Dehydration And Bodybuilding

Learn how dehydration can cut into your athletic performance and why it should not be the answer to easy weight loss!

If you're competing in a sport which requires you to hit a certain weight at a specific date to avoid having to face a guy with 20 lbs more muscle than yourself (ouch!), you're probably familiar with the concept of "sweating out" that last pound or two of bodyweight that will make you squeeze into the right weight class.

I have heard about the craziest stuff, which might sound hilarious to others, but could actually carry some serious health hazards to the athlete. For example, how about dressing in a rubber suit, dragging an exercise bike into the sauna, and then spend half an hour they're steam-cooking yourself?

Sure, the job gets done—the weight comes off—but at the price of severe dehydration. Dehydration is no laughing matter. For starters, it severely cuts into your athletic capabilities right off the bat. Muscles need to be hydrated to work properly, just like a car needs oil. No water (or oil), and the machine is not working optimally. It's that simple.

How It Will Affect You

Cramping

In fact, dehydration will make the odds of you cramping up skyrocket. Regardless of the sport, getting carried off on a stretcher is surely not what you had in mind all the time when preparing for three months before the competition.

Strain On Internal Organs

It puts tremendous strain on your internal organs, the kidneys in particular. You have a lot of salts, urea, and stuff you'd rather not even think about in your body, pal. Your kidneys are a pair of trusty friends who'll help you clean the mess up, but they need the water to function properly.
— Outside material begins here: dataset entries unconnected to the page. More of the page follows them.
/-- A received TOKEN_GRANT (R383): held for its window, or late. -/
def Dev.tokenGrant (d : Dev) (p : Packet) : Dev :=
  if pktNum p 25 2 != d.get PWR_THAW_CFG.site_id then d
  else
    let w := pktNum p 32 6
    if w ≤ max d.windowNow d.pwr.window then (d.incSat PWR_THAW_STAT.late_grants 1).set PWR_EVENT.late_grant 1
    else (d.setPwr fun u => { u with grants := u.grants ++ [(w, pktNum p 38 4 * 1000)] }).incWrap PWR_THAW_COUNT.tokens 1

/-- TOKEN_GRANT: R383. -/
def execTokenGrant (s : State) : Host.Outcome State Fault Refusal :=
  onDev s fun d => d.onEither 0x22 true fun d _ _ p => d.tokenGrant p

/-! ### Domains (R12 to R14, R389, R390, R393) -/

/-- A routing table uses a port (R14): a valid next hop names it or its face, or a valid multicast entry its face. That any
valid entry counts is the model's choice (log entry 152). -/
def Dev.portRouted (d : Dev) (p : Nat) : Bool :=
  let face := d.get (FABP_CFG.face p)
  ((List.range 256).any fun i => d.flag (FAB_NHA.valid i) &&
    (if d.flag (FAB_NHA.kind i) then d.get (FAB_NHA.target i) == p else d.get (FAB_NHA.target i) == face)) ||
  (List.range 256).any fun m => d.flag (FAB_MCT.valid m) && d.bitOf (FAB_MCT.faces m) face

/-- A port carries a trained link (R14): the states behind the alignment of its lanes (the model's choice, log entry 152). -/
def Dev.linkTrained (d : Dev) (p : Nat) : Bool :=
  [psActive, psLinkInit, psHandshake, psQuarantine, psRetrain, psWithdrawn].contains (d.portState p)

/-- A domain may take a state (R12, R13, R14). -/
def Dev.domainOk (d : Dev) (dom st : Nat) : Bool :=
  if dom = 0 then st == 0
  else if dom < 17 then decide (st < 2) || (match d.bayOfAg (dom - 1) with | some b => !d.bayBusy b | none => true)
  else if dom < 19 then
    st != 2 && (st != 3 || (domPorts dom).all fun p => !(d.linkTrained p && d.portRouted p))
  else decide (st < 2)

/-- A request of an origin to move a domain; the refused one changes nothing (R390). -/
def Dev.domainRequest (d : Dev) (origin dom st : Nat) : Dev :=
  if d.domainOk dom st then d.moveDomain origin dom st
  else
    (d.jnlRefused origin (PWR_DOM.off dom) 0 (d.rd (PWR_DOM.off dom)) (insField (d.rd (PWR_DOM.off dom)) 0 2 st)).sets
      [(PWR_DOM.refused dom, 1), (PWR_EVENT.dom_refused, 1)]

/-- The contents and pegs of an AG's slice are lost: zero, as the scrub leaves them (R13). -/
def Dev.agScrub (d : Dev) (n : Nat) : Dev :=
  let pegs (o : Nat) : Bool := decide (AG_PEG.off n 0 ≤ o) && decide (o ≤ AG_PEG.off n 4095)
  let slice (a : Nat) : Bool := decide (tileBase n ≤ a) && decide (a < tileBase n + 0xC000000)
  { d with regs := d.regs.filter fun e => !pegs e.1
           mem := { d.mem with loc := d.mem.loc.filter fun e => !slice e.1 } }

/-- An AG loses its logic's state, and in OFF its slice and pegs too (R13). -/
def Dev.agDown (d : Dev) (n : Nat) (off : Bool) : Dev :=
  let d := (List.range 6).foldl (fun d x => (d.stopArray (6 * n + x)).putArr (6 * n + x) ArrayU.reset) d
  let d := (List.range 6).foldl (fun d x => d.putVec (6 * n + x) VecU.reset) d
  let d := (List.range 4).foldl (fun d e => (d.putDma (4 * n + e) DmaU.reset).set (AG_DMA_STATUS.state n e) 0) d
  if off then d.agScrub n else d

/-- A MEM domain in OFF loses all HBM contents, the journal ring and the sister regions among them (R13); the early buffer lies
in AO (R481). -/
def Dev.hbmLost (d : Dev) : Dev :=
  { d with mem := { d.mem with loc := d.mem.loc.filter fun e => decide (0x8000000000 ≤ e.1) }
           flt := { d.flt with slots := [] }
           jnl := { d.jnl with lostBelow := if d.boot.early then max d.jnl.lostBelow d.jnl.earlyFrom else d.jnlSeq } }

/-- A domain reaches a state, with what it loses and starts (R13, R389, R478): an AG that leaves OFF is scrubbed. -/
def Dev.domainReach (d : Dev) (dom st : Nat) : Dev :=
  let was := d.get (PWR_DOM.state dom)
  let d := d.sets [(PWR_DOM.state dom, st), (PWR_DOM.moving dom, 0)]
  if dom = 0 then d
  else if dom < 17 then
    let d := if was = 3 then d.agScrub (dom - 1) else d
    if st < 2 then d else d.agDown (dom - 1) (st == 3)
  else if dom < 19 then
    let d := if d.boot.step = 9 then { d with boot := { d.boot with stepNs := d.clk.timeNs } } else d
    if st = 0 then (domPorts dom).foldl (fun d p => d.portAdmin p) d
    else (domPorts dom).foldl (fun d p => if d.portState p == psDisabled then d
      else (d.updPort p fun u => { u with hbNs := none, returning := false }).setPort p psDisabled) d
  else if st = 3 then d.hbmLost
  else d

/-- Draw of a domain without work in a state, µW (R389). -/
def domainUw (dom st : Nat) : Nat :=
  if dom = 0 then 60000000
  else if dom < 17 then [10000000, 7000000, 1500000, 0].getD st 0
  else if dom < 19 then [120000000, 20000000, 20000000, 0].getD st 0
  else [40000000, 12000000, 12000000, 0].getD st 0

/-- The holding load can take up what a domain's draw falls by (R388); before hold_max has been measured (R378) nothing is asked of
it, nor while rule 3 is suspended (R392). -/
def Dev.holdTakesUp (d : Dev) (dom st : Nat) : Bool :=
  let mx := 1000000 * d.get PWR_FROST.hold_max_w
  d.get PWR_STATUS.mode != 0 || mx == 0 || decide (d.pwr.hold + domainUw dom (d.get (PWR_DOM.state dom)) ≤ mx + domainUw dom st)

/-- DOMAIN_TRANSITION_DONE: R389, R390; requests wait while PWR restarts (R402), and a move that R13 or R14 forbids by now waits
(log entry 151), as does one whose fall the holding load cannot take up (R388). -/
def execDomainTransitionDone (dom : DomId) (s : State) : Host.Outcome State Fault Refusal :=
  onDev s fun d =>
    let st := d.get (PWR_DOM.req dom.val)
    if d.flag (PWR_DOM.moving dom.val) && d.pwrRunning && d.domainOk dom.val st && d.holdTakesUp dom.val st then
      d.domainReach dom.val st
    else d

/-- The thermal trip (R393): THERMTRIP_N, and AG, FAB and MEM domains OFF, with what they lose; recorded afterwards as one event. -/
def Dev.thermalTrip (d : Dev) : Dev :=
  if d.pwr.trip then d
  else
    let doms := (List.range 20).filter fun k => k != 0 && d.get (PWR_DOM.state k) != 3
    let d := (d.setPwr fun u => { u with trip := true, hold := 0 }).emit .thermtrip
    let d := doms.foldl (fun d k => d.domainReach k 3) d
    (d.jnlEventAfter 0x50 0x0051 (regAddr PWR_STATUS.off) (doms.foldl (fun m k => m + 2 ^ k) 0)).bootFail 0x0B

/-- THERMAL_TRIP: R393. -/
def execThermalTrip (s : State) : Host.Outcome State Fault Refusal := onDev s fun d => d.thermalTrip

end Sys2Proof.Machine
end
If they don't get it, there's a buildup (since the junk simply doesn't get flushed out), with increased strain on them as a result. Make it a habit to make life harder for the kidneys, and the favor will be returned soon enough.

Diminished Mental Capacity

When dehydrated, your mental capacity takes a dip. This may sound silly, but let me tell you a real-life example. When I was in the army, we—of course—had to run around all the time, doing various strenuous things that made us sweat. Now, in the heat of late August I ran out of water an hour or so before we'd go back to camp.

We had those little purifying-pills that'd kill the bacteria and germs in any kind of dirty water, but I figured I could make it (those pills make the water taste like pool-water, only 5 times worse. No, make that 10 times worse.)

Well, not only was I about to collapse during the 2-mile jog back to camp an hour later, I also discovered that my mind was so blurred I couldn't understand what the blackboard said we had for dinner. I'm serious. I was standing 2 feet away from the blackboard, not being able to piece together the letters to form the words: "Steak, potatoes, gravy, and broccoli". It simply didn't click until the third or fourth read-through.

Sweating

It sucks to be thirsty, and—newsflash!—Excess sweating makes you stink like a pigsty!

Other cases where excess—and undue—sweating is common as a part of contest-prep for bodybuilders, overweight people wanting to lose fat faster, and your average gym rat who translates the increased sweating into increased efficiency of the training.

It's an easy—but faulty—connection to make in your mind. The bodybuilder will find that the problem is more a question about that last pound of body fat rather than water retention. The overweight person sees the sweating as a sign of burned calories. Far from the truth—not only does the person decrease his/her capacity for fat loss in the first place, he/she also is more likely to sag and quit earlier than they'd have to, thanks to the decreased athletic performance associated with dehydration.

Bummer! Last but not least, the gym rat that uses the sweat as a gauge of intensity should consider the logic behind it. If that were the case, then pumping away with 2 lbs-dumbbells in Phoenix in July would get you more buffed than lifting like Dorian Yates in Alaska.

Bottom line: It doesn't make sense to wear 3 shirts to sweat more!

Things To Do To Stay Hydrated

  • Drink plenty of water. Not just during the workout, but throughout the day.
  • Avoid coffee, tea, and other caffeinated beverages unless you also have some water with it. Caffeine is a diuretic, which makes the advice go for consumption of C/E/A-stack kind of diet pills as well. Alcohol is another substance that can dehydrate you in a hurry.
  • Wear cool clothes. Not only are they comfortable to work out in, it also keeps your laundry basket from smelling like that guy in the football-team back in school who would not wash his clothes for weeks.
  • Pick a gym with A/C. Living in California myself, this is a given standard here, but other places might not see it as a necessity... Until that one day with 110 degrees heat waves! And rest assured—that'll be the day when you were planning to do that record-breaking squat.
  • Do not get tempted by diuretics! Regardless of whether the diuretic in question is an herb from your local health store, or something much nastier, provided by the slimy guy hanging out in the locker room! Sure, you might lose a couple of pounds, but until that means losing a couple of pounds of FAT, not WATER, it will not do you much good in the long run. It's like trying to improve the gas mileage by cleverly siphoning out a gallon of gas from the tank.